Hi. I'm 3 weeks into trying to work my way through analyzing gene expressions from fq files. At this point after trying at least 20 times with high p and q values (compared to results company gave me) I don't know what to do. I have an 8 step workflow.
- FastQC to check how to clean raw reads.
- Trimmomatic to clean them
- FastQC again to check if it worked. If not, go back to point 2.

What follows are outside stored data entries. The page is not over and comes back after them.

@[simp] theorem updCnt_cur (c : Nat) (f : Counters → Counters) : (s.updCnt c f).cur = s.cur := rfl
@[simp] theorem updCnt_agenda (c : Nat) (f : Counters → Counters) : (s.updCnt c f).agenda = s.agenda := rfl
@[simp] theorem updCnt_tick (c : Nat) (f : Counters → Counters) : (s.updCnt c f).tick = s.tick := rfl
@[simp] theorem updCnt_outbox (c : Nat) (f : Counters → Counters) : (s.updCnt c f).outbox = s.outbox := rfl
@[simp] theorem updCnt_mem (c : Nat) (f : Counters → Counters) : (s.updCnt c f).mem = s.mem := rfl
@[simp] theorem updCnt_strands (c : Nat) (f : Counters → Counters) : (s.updCnt c f).strands = s.strands := rfl
@[simp] theorem updCnt_teams (c : Nat) (f : Counters → Counters) : (s.updCnt c f).teams = s.teams := rfl
@[simp] theorem updCnt_kernels (c : Nat) (f : Counters → Counters) : (s.updCnt c f).kernels = s.kernels := rfl
@[simp] theorem updCnt_recs (c : Nat) (f : Counters → Counters) : (s.updCnt c f).recs = s.recs := rfl
@[simp] theorem updCnt_sems (c : Nat) (f : Counters → Counters) : (s.updCnt c f).sems = s.sems := rfl
@[simp] theorem updCnt_cores (c : Nat) (f : Counters → Counters) : (s.updCnt c f).cores = s.cores.set c { s.core c with cnt := f (s.core c).cnt } := rfl
@[simp] theorem updCnt_walkers (c : Nat) (f : Counters → Counters) : (s.updCnt c f).walkers = s.walkers := rfl
@[simp] theorem updCnt_dies (c : Nat) (f : Counters → Counters) : (s.updCnt c f).dies = s.dies := rfl
@[simp] theorem updCnt_ctxs (c : Nat) (f : Counters → Counters) : (s.updCnt c f).ctxs = s.ctxs := rfl
@[simp] theorem updCnt_queues (c : Nat) (f : Counters → Counters) : (s.updCnt c f).queues = s.queues := rfl
@[simp] theorem updCnt_sessions (c : Nat) (f : Counters → Counters) : (s.updCnt c f).sessions = s.sessions := rfl
@[simp] theorem updCnt_mgmtConns (c : Nat) (f : Counters → Counters) : (s.updCnt c f).mgmtConns = s.mgmtConns := rfl
@[simp] theorem updCnt_nextConn (c : Nat) (f : Counters → Counters) : (s.updCnt c f).nextConn = s.nextConn := rfl
@[simp] theorem updCnt_nextRec (c : Nat) (f : Counters → Counters) : (s.updCnt c f).nextRec = s.nextRec := rfl
@[simp] theorem updCnt_nextLid (c : Nat) (f : Counters → Counters) : (s.updCnt c f).nextLid = s.nextLid := rfl
@[simp] theorem updCnt_turn (c : Nat) (f : Counters → Counters) : (s.updCnt c f).turn = s.turn := rfl
@[simp] theorem updCnt_live (c : Nat) (f : Counters → Counters) : (s.updCnt c f).live = s.live := rfl
@[simp] theorem updCnt_poison (c : Nat) (f : Counters → Counters) : (s.updCnt c f).poison = s.poison := rfl
@[simp] theorem updCnt_injected (c : Nat) (f : Counters → Counters) : (s.updCnt c f).injected = s.injected := rfl
@[simp] theorem updCnt_arrays (c : Nat) (f : Counters → Counters) : (s.updCnt c f).arrays = s.arrays := rfl
@[simp] theorem updCnt_contribs (c : Nat) (f : Counters → Counters) : (s.updCnt c f).contribs = s.contribs := rfl
@[simp] theorem updCnt_seats (c : Nat) (f : Counters → Counters) : (s.updCnt c f).seats = s.seats := rfl
@[simp] theorem updCnt_dev (c : Nat) (f : Counters → Counters) : (s.updCnt c f).dev = s.dev := rfl
@[simp] theorem updCnt_pkg (c : Nat) (f : Counters → Counters) : (s.updCnt c f).pkg = s.pkg := rfl
@[simp] theorem updCnt_meas (c : Nat) (f : Counters → Counters) : (s.updCnt c f).meas = s.meas := rfl
@[simp] theorem updCnt_fuseAdmin (c : Nat) (f : Counters → Counters) : (s.updCnt c f).fuseAdmin = s.fuseAdmin := rfl
@[simp] theorem updCnt_fuseFast (c : Nat) (f : Counters → Counters) : (s.updCnt c f).fuseFast = s.fuseFast := rfl
@[simp] theorem updCnt_floors (c : Nat) (f : Counters → Counters) : (s.updCnt c f).floors = s.floors := rfl
@[simp] theorem updCnt_mhz (c : Nat) (f : Counters → Counters) : (s.updCnt c f).mhz = s.mhz := rfl
@[simp] theorem updCnt_hold (c : Nat) (f : Counters → Counters) : (s.updCnt c f).hold = s.hold := rfl
@[simp] theorem updCnt_fencedDies (c : Nat) (f : Counters → Counters) : (s.updCnt c f).fencedDies = s.fencedDies := rfl
@[simp] theorem updCnt_fencedAtt (c : Nat) (f : Counters → Counters) : (s.updCnt c f).fencedAtt = s.fencedAtt := rfl
@[simp] theorem updCnt_spares (c : Nat) (f : Counters → Counters) : (s.updCnt c f).spares = s.spares := rfl
@[simp] theorem updCnt_spareCores (c : Nat) (f : Counters → Counters) : (s.updCnt c f).spareCores = s.spareCores := rfl
@[simp] theorem updCnt_carrier (c : Nat) (f : Counters → Counters) : (s.updCnt c f).carrier = s.carrier := rfl
@[simp] theorem updCnt_activating (c : Nat) (f : Counters → Counters) : (s.updCnt c f).activating = s.activating := rfl
@[simp] theorem updCnt_requests (c : Nat) (f : Counters → Counters) : (s.updCnt c f).requests = s.requests := rfl
@[simp] theorem updCnt_held (c : Nat) (f : Counters → Counters) : (s.updCnt c f).held = s.held := rfl
@[simp] theorem updCnt_steps (c : Nat) (f : Counters → Counters) : (s.updCnt c f).steps = s.steps := rfl
@[simp] theorem updCnt_fwA (c : Nat) (f : Counters → Counters) : (s.updCnt c f).fwA = s.fwA := rfl
@[simp] theorem updCnt_fwB (c : Nat) (f : Counters → Counters) : (s.updCnt c f).fwB = s.fwB := rfl
@[simp] theorem updCnt_starter (c : Nat) (f : Counters → Counters) : (s.updCnt c f).starter = s.starter := rfl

- Indexing gene with STAR based on .fa and.gtf files from Ensembl
- Mapping with STAR
- Counting and preparing for ballgown with StringTie using .gtf file
- Using prepDE.py3 to create gene count table
- Analysis or results with ballgown and DESeq2 in R.
So far I've tried a lot of different options and values for them in every program used, and nothing really worked out well. Maybe I'm just dumb, that's one possibility. But I hope someone can help me understanding what I'm doing wrong. I have illumina novaseq 6000 paired ends reads.
You should find a local expert to consult/work with. There are too many points where things can go wrong for us to guess at your issue(s) based on the little info provided.
Just double checking here:
Low p and q values would be good (meaning significantly DE genes), I guess you mean few significant results?
Yes, that's what I meant. Thanks for correcting me. I've edited post to not confuse anyone.